With thermal imaging, for the most part, you’re looking for hot spots in equipment, which is why it’s critical that the equipment be running to at least 40 percent of nominal load. While thermal imaging does provide immediate, in-the-moment information about malfunctioning equipment, it is also useful for building heat profiles.


Start by building heat profiles of your motors—these are simply high-quality thermal images of the motor running under normal operating conditions. This gives you a baseline of temperature measurements you can use later if/when the equipment has issues. The thermal images should include all the critical components such as the motor, shaft coupling, motor and shaft bearings, and the gearbox.

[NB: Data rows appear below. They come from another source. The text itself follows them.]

/-! ### Units (R291-R293) -/

/-- What performing a unit of a job does: the state, what it skips, its flags, the table element that a SCATTER writes; `wait` when
the unit is held and the job goes on later. -/
structure JobRun where
  s : State
  skips : List Skip := []
  flags : Flags := 0
  moved : List (Nat × Nat) := []
  wait : Option Denied := none

/-- The STATUS of a unit that fails (R291). A read from a lost device, for which R289 lists no STATUS, counts as PAGE (DESIGN CHOICE,
log entry 40). -/
def statusOf : Denied → Nat | .rights => 1 | _ => 2

/-- Why a unit is not performed: it fails with a STATUS, or it is held. -/
inductive UnitStop where
  | skip (status : Nat)
  | wait (d : Denied)
  deriving DecidableEq, Repr

def Denied.stop (d : Denied) : UnitStop := if d.fails then .skip (statusOf d) else .wait d

/-- Where an error in the data of a region's byte is noted. -/
def Region.poisonKey (r : Region) (bo : Nat) : Poison :=
  if r.isLocal then .bank r.core ((r.base + bo) / 64) else .line (line64 (r.base + bo))

/-- Whether the links between a card's core and a region in a core of this device carry traffic (R382). -/
def State.regionJoined (s : State) (x : Card) (r : Region) : Bool := s.stacksJoined (coreStack x.core) (coreStack r.core)

/-- Read n bytes of a region, and the legend of their block. -/
def State.jobRead (s : State) (x : Card) (r : Region) (bo n : Nat) : Except UnitStop (List Byte × Legend × State) :=
  let a := r.base + bo
  if r.isLocal then
    if s.isLost r.dev then .error Denied.lost.stop
    else if r.dev != s.ownDev then
      let (bs, s1) := s.freeBytes n
      let (w, s2) := s1.free
      .ok (bs, w.setWidth 16, s2)
    else if !s.regionJoined x r then .error (.wait (.moving none))
    else if s.gatherBad r.core a then .error (.skip 5)
    else .ok (Mem.readN (s.core r.core).mem a n, LegMap.read (s.core r.core).leg (a / 64), s)
  else if n == 64 then
    match s.dirBlock x.dom a (some x.core) with
    | .ok x => .ok x
    | .error (d, _) => .error d.stop
  else
    match s.dirRead x.dom a n (some x.core) with
    | .ok (bs, s1) => .ok (bs, 0, s1)
    | .error (d, _) => .error d.stop

/-- Write bytes of a region, with the block's legend where one is given. -/
def State.jobWrite (s : State) (x : Card) (r : Region) (bo : Nat) (bs : List Byte) (l : Option Legend) : Except UnitStop State :=
  let a := r.base + bo
  if r.isLocal then
    if r.dev != s.ownDev then .ok (if s.isLost r.dev then s.listLost r.dev else s)
    else if !s.regionJoined x r then .error (.wait (.moving none))
    else if s.gatherBad r.core a then .error (.skip 5)
    else .ok (s.modCore r.core (fun x => { x with
      mem := Mem.writeN x.mem a bs, leg := match l with | some v => LegMap.write x.leg (a / 64) v | none => x.leg }))
  else match l with
    | some v =>
      match s.dirSetBlock x.dom a bs (some v) (some x.core) with
      | .ok s1 => .ok s1
      | .error (d, _) => .error d.stop
    | none =>
      match s.dirWrite x.dom 4 a bs (some x.core) with
      | .ok s1 => .ok s1
      | .error (d, _, _) => .error d.stop

/-- Note what stops a unit. -/
def JobRun.skip (j : JobRun) (region unit : Nat) (stop : UnitStop) (addr : Nat) (key : Nat × Nat) : JobRun :=
  match stop with
  | .wait d => { j with wait := some d }
  | .skip status => { j with skips := j.skips ++ [{ region, unit, status, addr, key }] }

/-- Move one unit: n bytes at bo of region i to do_ of region o, with the legend where a whole block moves. -/
def JobRun.move (j : JobRun) (x : Card) (i bo o do_ n unit : Nat) : JobRun :=
  if j.wait.isSome then j
  else
    let src := (lget none x.ins i).getD { isLocal := false, base := 0, blocks := 0 }
    let dst := (lget none x.outs o).getD { isLocal := false, base := 0, blocks := 0 }
    match j.s.jobRead x src bo n with
    | .error st => j.skip i unit st (src.addr + bo) (i, unit)
    | .ok (bs, l, s1) =>
      match s1.jobWrite x dst do_ bs (if n == 64 then some l else none) with
      | .error st => j.skip (4 + o) unit st (dst.addr + do_) (i, unit)
      | .ok s2 => { j with s := s2.carryPoison (src.poisonKey bo) (dst.poisonKey do_) (n == 64) }

/-- Block k of IN i of a COPY (R292). -/
def JobRun.copy (j : JobRun) (x : Card) (i k : Nat) : JobRun := j.move x i (64 * k) i (64 * k) 64 k

/-- Element k of a SCATTER, to element ix of the table: where a higher k has written it, what that wrote remains (R293). -/
def JobRun.scatter (j : JobRun) (x : Card) (ix k : Nat) : JobRun :=
  let z := jobElem x.etype
  if x.moved.any (fun m => m.1 == ix && k < m.2) then
    let src := (lget none x.ins 1).getD { isLocal := false, base := 0, blocks := 0 }
    match j.s.jobRead x src (k * z) z with
    | .error st => j.skip 1 k st (src.addr + k * z) (1, k)
    | .ok (_, _, s1) => { j with s := s1 }
  else
    let j1 := j.move x 1 (k * z) 0 (ix * z) z k
    if j1.wait.isSome || !j1.skips.isEmpty then j1 else { j1 with moved := [(ix, k)] }

/-- Unit k of a GATHER or SCATTER (R293). -/
def JobRun.indexed (j : JobRun) (x : Card) (scatter : Bool) (k : Nat) : JobRun :=
  let z := jobElem x.etype
  match lget none x.ins 0, (if scatter then lget none x.outs 0 else lget none x.ins 1) with
  | some list, some table =>
    match j.s.jobRead x list (4 * k) 4 with
    | .error st => j.skip 0 k st (list.addr + 4 * k) (1, k)
    | .ok (bs, _, s1) =>
      let ix := bytesToNat bs
      let j1 := { j with s := s1 }
      if table.size < (ix + 1) * z then j1.skip (if scatter then 4 else 1) k (.skip 3) ((table.addr + ix * z) % 2 ^ 64) (1, k)
      else if scatter then j1.scatter x ix k
      else j1.move x 1 (ix * z) 0 (k * z) z k
  | _, _ => j

/-! ### Collectives (R294-R296) -/

/-- One level of R295's tree. -/
def treeLevel : List Nat → List Nat × Flags
  | a :: b :: r =>
    let (x, f) := fpAdd f32 0 a b
    let (xs, g) := treeLevel r
    (x :: xs, f ||| g)
  | l => (l, 0)

/-- R295's tree, with as many levels as `fuel`. -/
def treeSum : Nat → List Nat → Flags → Nat × Flags
  | 0, l, f => (l.headD 0, f)
  | n + 1, l, f =>
    if l.length ≤ 1 then (l.headD 0, f)
    else let (l1, g) := treeLevel l; treeSum n l1 (f ||| g)

/-- REDUCE's element q over the participants' cards. -/
def JobRun.reduceAt (j : JobRun) (xs : List Card) (q : Nat) : JobRun :=
  if j.wait.isSome then j
  else
    let r := xs.foldl (fun (acc : JobRun × List Nat × Bool) x =>
      if acc.2.2 || acc.1.wait.isSome then acc
      else
        let src := (lget none x.ins 0).getD { isLocal := false, base := 0, blocks := 0 }
        match acc.1.s.jobRead x src (4 * q) 4 with
        | .error st => (acc.1.skip 0 q st (src.addr + 4 * q) (0, q), acc.2.1, true)
        | .ok (bs, _, s1) => ({ acc.1 with s := s1 }, acc.2.1 ++ [bytesToNat bs], false)) (j, [], false)
    if r.2.2 || r.1.wait.isSome then r.1
    else
      let (v, fl) := treeSum 20 r.2.1 0
      let srcs := xs.filterMap (fun x => (lget none x.ins 0).map (·.poisonKey (4 * q)))
      xs.foldl (fun j x =>
        if j.wait.isSome then j
        else
          let dst := (lget none x.outs 0).getD { isLocal := false, base := 0, blocks := 0 }
          match j.s.jobWrite x dst (4 * q) (natToBytes 4 v) none with
          | .error st => j.skip 4 q st (dst.addr + 4 * q) (0, q)
          | .ok s1 => { j with s := srcs.foldl (fun s p => s.carryPoison p (dst.poisonKey (4 * q)) false) s1 }) { r.1 with flags := r.1.flags ||| fl }

/-- BROADCAST's block k from the root's card to the receivers'. -/
def JobRun.bcastAt (j : JobRun) (root : Card) (xs : List Card) (k : Nat) : JobRun :=
  if j.wait.isSome then j
  else
    let src := (lget none root.ins 0).getD { isLocal := false, base := 0, blocks := 0 }
    match j.s.jobRead root src (64 * k) 64 with
    | .error st => j.skip 0 k st (src.addr + 64 * k) (0, k)
    | .ok (bs, l, s1) =>
      xs.foldl (fun j x => match lget none x.outs 0 with
        | none => j
        | some dst =>
          if j.wait.isSome then j
          else match j.s.jobWrite x dst (64 * k) bs (some l) with
            | .error st => j.skip 4 k st (dst.addr + 64 * k) (0, k)
            | .ok s2 => { j with s := s2.carryPoison (src.poisonKey (64 * k)) (dst.poisonKey (64 * k)) true }) { j with s := s1 }

/-- The cards of a BROADCAST instance whose IN0 is present: its roots. -/
def rootsOf (xs : List Card) : List Card := xs.filter (fun x => (lget none x.ins 0).isSome)
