/-- PLBINV (R360). Entries are removed first, and the slot then waits for the accesses that they had checked. -/
def execPlbinv (o : Op) (s : State) : Host.Outcome State Fault Refusal :=
  runScalar 0xF4 o (do
    let a ← rdReg o.a
    let b ← rdReg o.b
    if 2 ^ 56 ≤ a.toNat || 2 ^ 12 ≤ b.toNat then raise .illegal (packWord0 0xF4 o)
    else
      releaseAll
      let s ← getS
      let (lo, n) := s.pageOf a.toNat b.toNat
      let x : InvScope := match o.m.toNat % 4 with | 0 => .page lo n b.toNat | 1 => .dom b.toNat | _ => .all
      let xlat := o.m.getLsbD 2
      let flush := o.m.getLsbD 3
      let s1 := s.invalidate x xlat
      let s2 := if flush then s1.flushPage lo n else s1
      if s2.accessesUnder x || (xlat && s2.rowsUnder x) ||
          (flush && s2.l2.any (fun l => inSpan lo n l.line)) then
        holdIn (s2.stallCur .release)
      else
        modS (fun _ => if xlat then s2.walkAgain x else s2)
        pure .next) s

/-- IBAR (R362). -/
def execIbar (o : Op) (s : State) : Host.Outcome State Fault Refusal :=
  runScalar 0xF5 o (do
    releaseAll
    let s ← getS
    let c := s.at_.1
    modS (fun s => { s with poison := s.poison.filter (fun p => match p with | .code d _ => d != c | _ => true) })
    modCurCore (fun x => { x with icache := [] })
    pure .next) s

/-! ### CYC, FGET, FCLR (R76, R350) -/

/-- CYC. -/
def execCyc (o : Op) (s : State) : Host.Outcome State Fault Refusal :=
  runScalar 0xF6 o (do
    let s ← getS
    dstX o.d (match s.cur with | .slot c _ => (s.core c).cyc | .svc n => (s.svc n).cyc)
    pure .next) s

/-- FGET. -/
def execFget (o : Op) (s : State) : Host.Outcome State Fault Refusal :=
  runScalar 0xF7 o (do
    flagsIn
    let t ← curThread
    dstX o.d t.fpctl
    pure .next) s

/-- FCLR. -/
def execFclr (o : Op) (s : State) : Host.Outcome State Fault Refusal :=
  runScalar 0xF8 o (do
    let a ← rdReg o.a
    flagsIn
    let t ← curThread
    dstX o.d t.fpctl
    let m : BitVec 7 := BitVec.ofNat 7 (i18f o 6 0) ||| a.setWidth 7
    modS (fun s => s.modThread (fun t => { t with flags := t.flags &&& ~~~m }))
    pure .next) s

end Sys2Proof.Machine
end

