-- ==== Sys2Proof/Machine/Port.lean ====
section
/-! DEFINITION. The Meridian and the port die apart from the host's commands: resets (R390), ownership's lapse (R389), errors
and the Surveyor's tests (R398-R400), lost devices (R385), links (R382), power and heat (R402), and partition changes (R401). -/

namespace Sys2Proof.Machine

/-! ### Masters (R389, R394, R395) -/

/-- Whether a number names a master. -/
def isMaster (m : Nat) : Bool := m < 3 || (0x100 ≤ m && m < 0x200)

/-- Whether a master is connected: the endpoints and the I3C port until their link drops, a fabric peer once it has been heard. -/
def Port.isConnected (p : Port) (m : Nat) : Bool :=
  if p.masters.any (fun e => e.1 == m) then (p.master m).connected else m < 3

/-- The connected masters, by number. -/
def Port.connectedMasters (p : Port) : List Nat :=
  ([0, 1, 2] ++ (p.masters.map Prod.fst).filter (fun m => 3 ≤ m)).filter p.isConnected

/-- Whether the link by which a master's commands come carries traffic (R382, R398): the host link of endpoints 0 and 1, the fabric
port of a peer; the I3C port is neither. -/
def State.masterUp (s : State) (m : Nat) : Bool := if m < 2 then s.linkUp 4 else if m < 0x100 then true else s.fabricUp (m - 0x100)

/-- OWNER events to every connected master: the new owner, or 0xFFFF for none, and its nonce (R394). -/
def Port.ownerEvents (p : Port) : Port :=
  let (b0, b1) : Nat × Nat := match p.own.owner with | some (m, n) => (m, n.toNat) | none => (0xFFFF, 0)
  p.connectedMasters.foldl (fun p m => p.send m 7 0 0 (BitVec.ofNat 64 b0) (BitVec.ofNat 64 b1) []) p

/-- Ownership lapses once the lease count has passed LEASE (R389). -/
def State.lapse (s : State) : State :=
  if s.port.own.owner.isSome && BitVec.ult s.port.own.lease s.port.leaseCount then
    s.modPort (fun p => { p with own := { p.own with owner := none } }.ownerEvents)
  else s

/-- OWNERSHIP_LAPSE (R389). -/
def execOwnershipLapse (s : State) : Host.Outcome State Fault Refusal := .next s.lapse

/-- HOST_LINK_DROP (R387): what is on a master's link is lost, and the master is connected or not from now on. -/
def execHostLinkDrop (master connected : Nat) (s : State) : Host.Outcome State Fault Refusal :=
  .next (if !isMaster master then s
    else s.modPort (fun p => ({ p with held := p.held.filter (fun c => c.master != master) } : Port).modMaster master
      (fun x => { x with connected := connected != 0, link := [] })))

/-! ### Resets (R390) -/

/-- A reset: everything is wiped and every unit holds its reset state. The ownership record stays but at power-on, with its
lease restarted; the fuses stay; the links keep what was already sent on them. -/
def State.deviceReset (s : State) (keepOwner : Bool) : State :=
  { State.reset with
    port := {
      own := if keepOwner then s.port.own else {}
      lifecycle := s.port.lifecycle
      leaf := s.port.leaf
      held := s.port.held
      masters := s.port.masters.map (fun e => (e.1, ({ connected := e.2.connected, link := e.2.link } : Master))) }
    agenda := s.agenda
    freeCtr := s.freeCtr }

/-- POWER_ON_RESET (R389, R390). -/
def execPowerOnReset (s : State) : Host.Outcome State Fault Refusal := .next (s.deviceReset false)

/-- WATCHDOG_RESET (R390). -/
def execWatchdogReset (s : State) : Host.Outcome State Fault Refusal := .next (s.deviceReset true)

/-- UNIT of a record (R400). -/
def unitCode (kind num : Nat) : BitVec 16 := BitVec.ofNat 16 (kind * 4096 + num % 4096)

/-- THERMAL_TRIP (R402): the device is reset after a record of KIND device lost for itself. -/
def execThermalTrip (s : State) : Host.Outcome State Fault Refusal :=
  .next ((s.recordError (unitCode 5 s.ownDev) 3 2 0 0 0).deviceReset true)

/-! ### Power (R402) -/

/-- Whether every core's clock has been lowered as far as R402 lowers it. -/
def State.clocksLow (s : State) : Bool := (List.range 4096).all (fun c => (s.core c).clock ≤ 3200)

/-- POWER_LIMIT_ACTION (R402): 0 begins or ends the refusal of rebalancing steps; once it has begun, 1 lowers a core's clock
by 100 MHz, down to 3.2 GHz, and once every clock is there 2 lowers THROTTLE.LIMIT of channel arg mod 256 to arg / 256. -/
def execPowerLimitAction (action arg : Nat) (s : State) : Host.Outcome State Fault Refusal :=
  .next (match action with
    | 0 => s.modPort (fun p => { p with power := arg != 0 })
    | 1 =>
      let mhz := (s.core arg).clock
      if !s.port.power || 4096 ≤ arg || mhz < 3300 then s
      else (s.modCore arg (fun x => { x with clock := mhz - 100 })).traceMeridian 0x0D (BitVec.ofNat 48 arg) (BitVec.ofNat 64 (mhz - 100))
    | 2 =>
      let ch := arg % 256
      let limit := arg / 256
      if !s.port.power || limit == 0 || (s.channel ch).limit ≤ limit || !s.clocksLow then s else s.setLimit ch limit
    | _ => s)

/-! ### Errors and the Surveyor (R398-R400) -/

/-- What an uncorrectable error of a unit makes erroneous, by the address as the unit holds it (log entry 12): of a link lane and of
the Meridian, the block that was on its way. -/
def State.errorAt (s : State) (kind num addr : Nat) : State :=
  let mark (p : Poison) : State := if s.poison.contains p then s else { s with poison := s.poison ++ [p] }
  match kind with
  | 0 =>
    if addr / 2 ^ 56 == 0xFC then mark (.bank num (addr % 0x20000 / 64))
    else if addr / 2 ^ 56 == 0xFF then
      s.modSlot num (addr / 128 % 4) (fun x => { x with poisonX := (addr % 128, BitVec.ofNat 64 addr) :: x.poisonX })
    else if ((s.core num).l1Find addr).isNone && (s.core num).icache.any (fun b => b.block == addr / 32 * 32) then
      mark (.code num (addr / 32 * 32))
    else mark (.line (line64 addr))
  | 1 => if addr / 2 ^ 56 == 0xFF then mark (.reg num (addr % 128)) else mark (.buffer num (addr % bufferBytes / 64))
  | 2 => mark (.line (line64 addr))
  | 3 => mark (.frame (line64 addr))
  | _ =>
    if addr / 2 ^ 56 == 0xFE then mark (.bank (bitsOf addr 47 36) (addr % 0x20000 / 64))
    else if addr < 2 ^ 56 then mark (.line (line64 addr)) else s

/-- The number of units of a kind (R400). -/
def unitCount (kind : Nat) : Nat :=
  match kind with | 0 => 4096 | 1 => 256 | 2 => 512 | 3 => 256 | 4 => 4096 | 5 => 1 | _ => 0

/-- ERROR_DETECTED (R398): a test of the unit begins; a core is halted for it under the bound of R365, an SVC and a link stop.
An uncorrected error's data is erroneous from now on (R332). -/
def execErrorDetected (unit addr unc : Nat) (s : State) : Host.Outcome State Fault Refusal :=
  let kind := unit / 4096
  let num := unit % 4096
  .next (if unitCount kind ≤ num then s
    else
      let s1 := if unc != 0 then s.errorAt kind num addr else s
      let s2 := s1.modPort (fun p => { p with
        tests := p.tests ++ [{ kind, num, addr := BitVec.ofNat 64 addr, unc := unc != 0, count := p.count }] })
      if kind == 0 && !s2.port.preempts.contains { scope := 1, arg := num } then s2.preempt { scope := 1, arg := num } else s2)

/-- CLASS and ACTION of a test's result: 0 pass, 1 fail with a spare, 2 fail with none (R399). A link lane or the Meridian is
never retired. -/
def testVerdict (t : UnitTest) (outcome : Nat) : Nat × Nat :=
  match outcome with
  | 0 => (0, if t.unc then 1 else 0)
  | 1 => (1, 2)
  | _ => (1, if t.kind < 4 then 3 else 0)

/-- A unit is retired (R399): nothing is placed on it any more, and the team of a retired core is pre-empted. -/
def State.retireUnit (s : State) (kind num : Nat) : State :=
  let s1 := s.modPort (fun p => { p with retired := if p.retired.contains (kind, num) then p.retired else p.retired ++ [(kind, num)] })
  if kind != 0 then s1
  else match s1.teamOnCore num with
    | some t => if s1.port.preempts.contains { scope := 0, arg := t.handle } then s1 else s1.preempt { scope := 0, arg := t.handle }
    | none => s1

/-- SURVEYOR_TEST_DONE (R399, R400): test n ends; its error is classed, and recorded. -/
def execSurveyorTestDone (n outcome : Nat) (s : State) : Host.Outcome State Fault Refusal :=
  .next (match s.port.tests[n]? with
    | none => s
    | some t =>
      let (cls, action) := testVerdict t outcome
      let r : ErrRec := { count := t.count, unit := unitCode t.kind t.num, kind := t.unc.toNat, cls, action, addr := t.addr, stores := 0 }
      let s1 := s.modPort (fun p => { p with tests := ldel p.tests n, errors := lastN 256 (p.errors ++ [r]) }.send p.eventMaster 6 0 0 0 0 r.bytes)
      let s2 := if action == 3 then s1.retireUnit t.kind t.num else s1
      if t.kind == 0 && !s2.port.tests.any (fun u => u.kind == 0 && u.num == t.num) then s2.withdraw { scope := 1, arg := t.num } else s2)

/-- LINK_RETRAIN (R382): phase 0 begins a link's retraining, during which its traffic waits; any other phase ends it. -/
def execLinkRetrain (link phase : Nat) (s : State) : Host.Outcome State Fault Refusal :=
  .next (s.modPort (fun p => { p with
    linksDown := if phase == 0 then (if p.linksDown.contains link then p.linksDown else p.linksDown ++ [link])
      else p.linksDown.filter (· != link) }))

/-! ### Lost devices (R385) -/

/-- Complete the request that packet i makes to a lost device. -/
def State.completeLost (s : State) (i : Nat) (p : Packet) : State :=
  match p.body with
  | .store r => (s.dropPacket i).reply p (.ack r.id false)
  | .load rid part a n size leg pair _ xa => s.loadArrives i p rid part a n size leg pair xa
  | .atomic rid code a z b c rm tend xa => s.atomicArrives i p rid code a z b c rm tend xa
  | .bank rid _ addr .. => s.bankLost i p rid addr
  | .bspan rid addr .. => s.bankLost i p rid addr
  | .msg _ entry => (s.dropPacket i).answerMsg p entry 4
  | .drainBlock d .. => (s.dropPacket i).drainAck p d false
  | _ => s.dropPacket i

/-- Complete the requests to a device, oldest first; the number bounds them. -/
def State.completeAll (s : State) (d : Nat) : Nat → State
  | 0 => s
  | n + 1 =>
    match s.net.findIdx? (fun p => p.dev == d) with
    | none => s
    | some i =>
      match s.net[i]? with
      | none => s
      | some p => (s.completeLost i p).completeAll d n

/-- DEVICE_LOST (R385): another device is declared lost, every outstanding request to it completes, and the stores among them
are counted in the error record. -/
def execDeviceLost (device : Nat) (s : State) : Host.Outcome State Fault Refusal :=
  .next (if 256 ≤ device || device == s.ownDev || s.isLost device then s
    else
      let stores := (s.net.filter (fun p => p.dev == device && (match p.body with | .store _ => true | _ => false))).length
      let s1 := s.modPort (fun p => { p with lostDevs := p.lostDevs ++ [device] })
      (s1.completeAll device s1.net.length).recordError (unitCode 5 device) 3 2 0 0 (BitVec.ofNat 64 stores))

/-- DEVICE_REINSTATE (R385): the owner reinstates a lost device. -/
def execDeviceReinstate (device : Nat) (s : State) : Host.Outcome State Fault Refusal :=
  .next (if s.port.own.owner.isNone then s
    else s.modPort (fun p => { p with lostDevs := p.lostDevs.filter (· != device) }))

/-! ### Partitions (R401) -/

/-- Whether R397 calls a map malformed. -/
def State.mapBad (s : State) (x : PartChange) : Bool :=
  (List.range 32).any (fun k => 16 ≤ x.part k || 16 ≤ x.group k || (32 ≤ x.remap k && x.remap k != 0xFF)) ||
    (s.movingClusters x).any (fun k => x.remap k == 0xFF) ||
    (List.range 32).any (fun k =>
      let r := x.remap k
      r < 32 && ((s.movingClusters x).contains r || s.partOf r != s.partOf k))

/-- The domains that belong to those partitions. -/
def State.domainsConcerned (s : State) (x : PartChange) : List Nat :=
  (List.range 4096).filter (fun d => (s.partsConcerned x).contains (aget 0 s.port.domPart d).toNat && (s.domEntry d).isSome)

/-- Write one byte of physical memory: into the cached line of its frame where there is one (R358). -/
def State.setPhysByte (s : State) (pa : Nat) (b : Byte) : State :=
  match s.l2.find? (fun l => l.pa == line256 pa) with
  | none => { s with hbm := Mem.write s.hbm pa b }
  | some l =>
    let va := l.line + pa % 256 / 64 * 64
    match s.l1Of va with
    | some (c, _) => s.writeHome c (va + pa % 64) [some b]
    | none =>
      { s with l2 := s.l2.map (fun x =>
          if x.pa == l.pa then { x with data := bvSetByte x.data (pa % 256) b, dirty := x.dirty ||| (1 <<< (pa % 256 / 64)) } else x) }

def State.setPhysWord (s : State) (pa v : Nat) : State :=
  ((natToBytes 8 v).zipIdx).foldl (fun s e => s.setPhysByte (pa + e.2) e.1) s

/-- The core of a cluster at the place that a core has in its own. -/
def coreInCluster (k core : Nat) : Nat := clusterLow k + core % 1024 / 32 % 8 * 32 + core % 16

/-- A protection leaf under a change: its home cluster or core replaced where it names a moving cluster of this device. -/
def State.remapLeaf (s : State) (x : PartChange) (w : Nat) : Nat :=
  let moving := s.movingClusters x
  if bitsOf w 53 46 != s.ownDev then w
  else if bitsOf w 54 54 == 1 then
    let k := bitsOf w 38 34
    if moving.contains k then w - k * 2 ^ 34 + x.remap k * 2 ^ 34 else w
  else
    let c := bitsOf w 45 34
    if moving.contains (clusterOf c) then w - c * 2 ^ 34 + coreInCluster (x.remap (clusterOf c)) c * 2 ^ 34 else w

/-- Apply a function to the entries of a table that are valid, with their addresses. -/
def State.eachEntry (s : State) (table n : Nat) (f : State → Nat → Nat → State) : State :=
  (List.range n).foldl (fun s i => match s.tableEntry table i with | some w => f s (table + 8 * i) w | none => s) s

/-- Rewrite the leaves of a protection table (R355, R401). `old` is the state whose partitions the change leaves. -/
def State.rewriteTable (s old : State) (x : PartChange) (root : Nat) : State :=
  let leaf (s : State) (a w : Nat) : State :=
    let v := old.remapLeaf x w
    if v == w then s else s.setPhysWord a v
  let level4 (s : State) (t : Nat) : State := s.eachEntry t 512 (fun s a w => if bitsOf w 62 61 == 1 then leaf s a w else s)
  let level3 (s : State) (t : Nat) : State := s.eachEntry t 2048 (fun s a w =>
    if bitsOf w 62 61 == 1 then leaf s a w else match pointerOf w 4096 with | some u => level4 s u | none => s)
  let level2 (s : State) (t : Nat) : State := s.eachEntry t 1024 (fun s _ w =>
    match pointerOf w 16384 with | some u => level3 s u | none => s)
  s.eachEntry root 1024 (fun s _ w => match pointerOf w 8192 with | some u => level2 s u | none => s)

/-- The slices of the moving clusters write back and invalidate every line. -/
def State.flushClusters (s : State) (ks : List Nat) : State :=
  (s.l2.filter (fun l => ks.contains (l.slice / 16))).foldl (fun s l => s.evictL2 l.line l.slice) s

When inspecting low-load situations, be sure to note all possible problems, even if they reflect only a small temperature difference. As a load increases, the temperature will increase and if a problem exists, expect greater temperature differences at higher loads. All motors should list the normal operating temperature on the nameplate. Abnormal temperatures, which show up on a thermal imaging inspection, may indicate inadequate cooling, power quality issues, impending bearing failure, insulation failure, and/or shaft misalignment. 

Three-Phase Imbalance

Capture thermal images of all electrical panels and other high-load connection points such as drives, disconnects, controls, and so on. Wherever you discover higher temperatures, follow that circuit, and examine associated branches and loads.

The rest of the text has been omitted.